Sent from my LT26i using Tapatalk


----------



## ronparise (Jan 4, 2014)

Wyndham has a timeshare property in Manhattan now, that you might consider.


----------



## rhonda (Jan 4, 2014)

ResorTime.com rents both Radio City Apartments as well as Manhattan Club.


----------



## Beaglemom3 (Jan 4, 2014)

rhonda said:


> ResorTime.com rents both Radio City Apartments as well as Manhattan Club.



I have heard good things about the Radio City Apts. from a lawyer friend who stays in NYC frequently. Good, basic accommodations in a great location.

I stayed here  http://deals.elementhotels.com/Elem..._Google_Exact_element_hotel_nyc_030911_NAD_FM   when it first opened and got a great SPG rate. The rate has gone up,  though. If you're an SPG member, you could use pts. or get a decent rate.

The rooms are small, but have a d/w, refrigerator, coffee maker in the room. They used to have free breakfasts in the reception/arrival area. Not sure if that's still being offered.


----------



## mike130 (Jan 4, 2014)

Mike&Edie said:


> Glynda, we just booked a six night stay in Queens, New York. I had a request in with both RCI and II for New York City but nothing was coming in so I did lots of research and booked with Fairfield Inn and Suites by Marriott.  It has what looks like a nice breakfast buffet, free parking, and a nice room with a view of Manhatten.  The cost will be $708 (plus tax) for a double room.  I had looked everywhere (AirBnB, Homeaway, Priceline, Expedia, etc., etc.).
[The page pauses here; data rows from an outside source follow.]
-- ==== Sys2Proof/Machine/Flags.lean ====
section
/-! DEFINITION. The one flag of the CORE, `RESULT` (10_state.md R30), and its codes (60_exceptions.md R240). -/

namespace Sys2Proof.Machine

/-- The code of a fault, as `RESULT` shows it (R240). -/
def FaultCode.code : FaultCode → BitVec 8
  | .invalidKeySize => 1
  | .invalidBlockLength => 2
  | .offsetOutOfRange => 3
  | .scheduleRoundCountMismatch => 4
  | .illegalCommand => 5

/-- The code of a completed command (R30, R240). -/
def resultDone : BitVec 8 := 0

end Sys2Proof.Machine
end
They also offer a free shuttle to the subway, and a pickup from there.  They said it was about a 20 minute ride into downtown.  We got in Feb. (15-22).  We'll let you know what it's like if you want.
> 
> Edie
> www.fulltimetimeshare.com



Hi Edie, curious as to which one you booked.  Van Dam Street or 40th Road.  I used to live in the area.


----------



## Mike&Edie (Jan 4, 2014)

Mike130,
It's the one on Van Dam.  Do you know anythng about the area? Safe?  How far into Times Square?  Would appreciate any help.  I sure tried to do my research but it gets overwhelming after awhile with where to go and I refuse to pay $60.00 a day for parking in addition to the room.

Edie
www.fulltimetimeshare.com


----------



## mike130 (Jan 4, 2014)

I pretty much an industrial area about 75 percent and about 25 percent residential its safe but take advantage of the shuttle to and from the subway as it’s not that close and you won’t see many people on the streets at night. The train station (#7 train) is about a five minute shuttle ride from the hotel and the train ride is about ten to fifteen minutes to Times Sq.
There is almost nothing in the area but if you at the hotel and are looking for something to eat there is an Irish pub called Bantry Bay Publick House on Greenpoint Ave, small menu but the food is good.  I didn’t live near this Fairfield but the other one on 40th Rd but I’m very familiar with this area.


----------



## Mike&Edie (Jan 4, 2014)

Mike130,
Thanks for all the great info.  I thought the price for this Fairfield was really good for what they offer.  The only other time I've been in NYC, we stayed at the Wellington in the upper East side (I believe).  It was $170 a night in 2009.) We didn't have a car then.  Never been on the subway and we're looking forward to the adventure.

Edie
www.fulltimetimeshare.com


----------



## Glynda (Jan 4, 2014)

*Element*



Beaglemom3 said:


> I have heard good things about the Radio City Apts. from a lawyer friend who stays in NYC frequently. Good, basic accommodations in a great location.
> 
> I stayed here  http://deals.elementhotels.com/Elem..._Google_Exact_element_hotel_nyc_030911_NAD_FM   when it first opened and got a great SPG rate. The rate has gone up,  though. If you're an SPG member, you could use pts. or get a decent rate.
> 
> The rooms are small, but have a d/w, refrigerator, coffee maker in the room. They used to have free breakfasts in the reception/arrival area. Not sure if that's still being offered.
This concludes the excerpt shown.